The development of new control techniques for multiphase induction machines (IMs) has become a point of great interest to exploit the advantages of these machines compared to three-phase topology, for example, the reduced phase currents and lower harmonic contents. One of the most analyzed techniques is the model-based predictive current control (MPC) with a finite control set. This technique presents high x – y currents because of the application of one switching state throughout the whole sampling period. Nevertheless, it is one of the most used due to its excellent dynamic response. To overcome the aforementioned drawbacks, new techniques called virtual vectors have been developed, but although there are several articles with experimental results, the algorithm for implementing the technique has not been appropriately described. This document provides a clear and detailed explanation for algorithm implementation of virtual vectors through two proposed variants VV4 and VV11, in a six-phase machine drive. The first entails lower computational cost and the second lower loss in the x – y plane.
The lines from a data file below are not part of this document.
-- ==== Sys2Proof/Laws/SameFront.lean ====
section
/-! SUPPORT. What the front end, the scanner and the signal engines leave as it is. -/

namespace Sys2Proof.Machine

set_option Elab.async false
set_option linter.unusedTactic false
set_option linter.unreachableTactic false
set_option linter.unusedSimpArgs false

variable {w : Nat} {r s : State}

theorem State.rootRound_same (k : Nat) (q : Rat) (hw : 295147905179352825856 &&& w = 295147905179352825856) (hk : Same w r s) :
    Same w r (State.rootRound s k q).2 := by
  unfold State.rootRound
  repeat' (first
    | (first | with_reducible assumption | with_reducible exact Same.sub (by decide) hw | dsimp only)
    | (first | with_reducible apply Same.ite2 | with_reducible apply State.unstatedRound_same | (intro; intros))
    | (first | refine Same.snd (by assumption) ?_ | split))

theorem State.dataOf_same (v : Rat) (gain : Nat) (hw : 295147905179352825856 &&& w = 295147905179352825856) (hk : Same w r s) :
    Same w r (State.dataOf s v gain).2 := by
  unfold State.dataOf
  repeat' (first
    | (first | with_reducible assumption | with_reducible exact Same.sub (by decide) hw | dsimp only)
    | (first | with_reducible apply Same.ite2 | with_reducible apply State.unstatedRound_same | (intro; intros))
    | (first | refine Same.snd (by assumption) ?_ | split))

theorem State.decibels_same (n : Nat) (sq : Rat) (hw : 295147905179352825856 &&& w = 295147905179352825856) (hk : Same w r s) :
    Same w r (State.decibels s n sq).2 := by
  unfold State.decibels
  repeat' (first
    | (first | with_reducible assumption | with_reducible exact Same.sub (by decide) hw | dsimp only)
    | (first | with_reducible apply Same.ite2 | with_reducible apply State.drawFree_same)
    | (first | with_reducible apply State.unstatedRound_same | (intro; intros))
    | (first | refine Same.snd (by assumption) ?_ | split))

theorem State.bandNow_same (c : Fin 16) (hw : 295147905179352825856 &&& w = 295147905179352825856) (hk : Same w r s) :
    Same w r (State.bandNow s c).2 := by
  unfold State.bandNow
  repeat' (first
    | (first | with_reducible assumption | with_reducible exact Same.sub (by decide) hw | dsimp only)
    | (first | with_reducible apply Same.ite2 | (intro; intros) | split)
    | with_reducible refine Same.upd (m := 295147905179352825856) (hw := ?_) (hk := ?_))

theorem State.warn_same (c : Fin 16) (k : WarnKind) (hw : 36893488147435880448 &&& w = 36893488147435880448) (hk : Same w r s) :
    Same w r (State.warn s c k) := by
  unfold State.warn
  repeat' (first
    | (first | with_reducible assumption | with_reducible exact Same.sub (by decide) hw | dsimp only)
    | (first | with_reducible apply State.onWarn_same | with_reducible apply State.record_same)
    | (first | with_reducible apply State.when_same | (intro; intros) | split))

theorem State.warnCond_same (c : Fin 16) (k : WarnKind) (on : Bool) (hw : 16777216 &&& w = 16777216) (hk : Same w r s) :
    Same w r (State.warnCond s c k on) := by
  unfold State.warnCond
  repeat' (first
    | (first | with_reducible assumption | with_reducible exact Same.sub (by decide) hw | dsimp only)
    | (first | with_reducible apply Same.ite | with_reducible apply State.onWarn_same | (intro; intros) | split))

theorem State.warnWhile_same (c : Fin 16) (k : WarnKind) (on : Bool) (hw : 36893488147435880448 &&& w = 36893488147435880448) (hk : Same w r s) :
    Same w r (State.warnWhile s c k on) := by
  unfold State.warnWhile
  repeat' (first
    | (first | with_reducible assumption | with_reducible exact Same.sub (by decide) hw | dsimp only)
    | (first | with_reducible apply State.warnCond_same | with_reducible apply State.warn_same)
    | (first | with_reducible apply State.when_same | (intro; intros) | split))

theorem State.amonRefresh_same (hw : 268435456 &&& w = 268435456) (hk : Same w r s) :
    Same w r (State.amonRefresh s) := by
  unfold State.amonRefresh
  repeat' (first
    | (first | with_reducible assumption | with_reducible exact Same.sub (by decide) hw | dsimp only)
    | (first | (intro; intros) | split | with_reducible refine Same.upd (m := 268435456) (hw := ?_) (hk := ?_)))

theorem State.amonShow_same (c : Fin 16) (zL zH : Cx) (hw : 268435456 &&& w = 268435456) (hk : Same w r s) :
    Same w r (State.amonShow s c zL zH) := by
  unfold State.amonShow
  repeat' (first
    | (first | with_reducible assumption | with_reducible exact Same.sub (by decide) hw | dsimp only)
    | (first | with_reducible apply Same.ite | (intro; intros) | split)
    | with_reducible refine Same.upd (m := 268435456) (hw := ?_) (hk := ?_))

theorem State.abortProof_same (c : Fin 16) (hw : 36897991749193957376 &&& w = 36897991749193957376) (hk : Same w r s) :
    Same w r (State.abortProof s c) := by
  unfold State.abortProof
  repeat' (first
    | (first | with_reducible assumption | with_reducible exact Same.sub (by decide) hw | dsimp only)
    | (first | with_reducible apply Same.ite | with_reducible apply State.onProof_same)
    | (first | with_reducible apply State.record_same | with_reducible apply State.pulse_same | (intro; intros))
    | split)

theorem State.chanFault_same (c : Fin 16) (prov : Nat) (back : Time) (detect : Nat) (hw : 36898034013056270528 &&& w = 36898034013056270528) (hk : Same w r s) :
    Same w r (State.chanFault s c prov back detect) := by
  unfold State.chanFault
  repeat' (first
    | (first | with_reducible assumption | with_reducible exact Same.sub (by decide) hw | dsimp only)
    | (first | with_reducible apply Same.ite | with_reducible apply State.abortProof_same)
    | (first | with_reducible apply State.onChan_same | with_reducible apply State.onNvChan_same)
    | (first | with_reducible apply State.onStats_same | with_reducible apply State.onScan_same)
    | (first | with_reducible apply State.setCumValid_same | with_reducible apply State.notify_same)
    | (first | with_reducible apply State.passageHeadFault_same | with_reducible apply State.dropForHead_same)
    | (first | with_reducible apply State.requalify_same | with_reducible apply State.amonRefresh_same)
    | (first | with_reducible apply foldl_same | (intro; intros) | split))

theorem State.recordFault_same (c : Fin 16) (cause : Nat) (hw : 36893488147419103232 &&& w = 36893488147419103232) (hk : Same w r s) :
    Same w r (State.recordFault s c cause) := by
  unfold State.recordFault
  repeat' (first
    | (first | with_reducible assumption | with_reducible exact Same.sub (by decide) hw | dsimp only)
    | (first | with_reducible apply State.record_same | (intro; intros) | split))

theorem State.monitorSeen_same (c : Fin 16) (hw : 8388608 &&& w = 8388608) (hk : Same w r s) :
    Same w r (State.monitorSeen s c) := by
  unfold State.monitorSeen
  repeat' (first
    | (first | with_reducible assumption | with_reducible exact Same.sub (by decide) hw | dsimp only)
    | (first | with_reducible apply Same.ite | with_reducible apply State.onChan_same | (intro; intros) | split))

theorem State.maskFrom_same (c : Fin 16) (move : Bool) (hw : 36897991750007652352 &&& w = 36897991750007652352) (hk : Same w r s) :
    Same w r (State.maskFrom s c move) := by
  unfold State.maskFrom
  repeat' (first
    | (first | with_reducible assumption | with_reducible exact Same.sub (by decide) hw | dsimp only)
    | (first | with_reducible apply Same.ite | with_reducible apply State.abortProof_same)
    | (first | with_reducible apply State.onChan_same | with_reducible apply State.onDet_same)
    | (first | with_reducible apply State.amonRefresh_same | (intro; intros) | split))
According to performance indicators such as the total harmonic distortion and the mean square error for both case studies, experimental tests were evaluated to determine the implementation’s behaviour.

Suggested Citation

  • Carlos Romero & Larizza Delorme & Osvaldo Gonzalez & Magno Ayala & Jorge Rodas & Raul Gregor, 2021. "Algorithm for Implementation of Optimal Vector Combinations in Model Predictive Current Control of Six-Phase Induction Machines," Energies, MDPI, vol. 14(13), pages 1-15, June.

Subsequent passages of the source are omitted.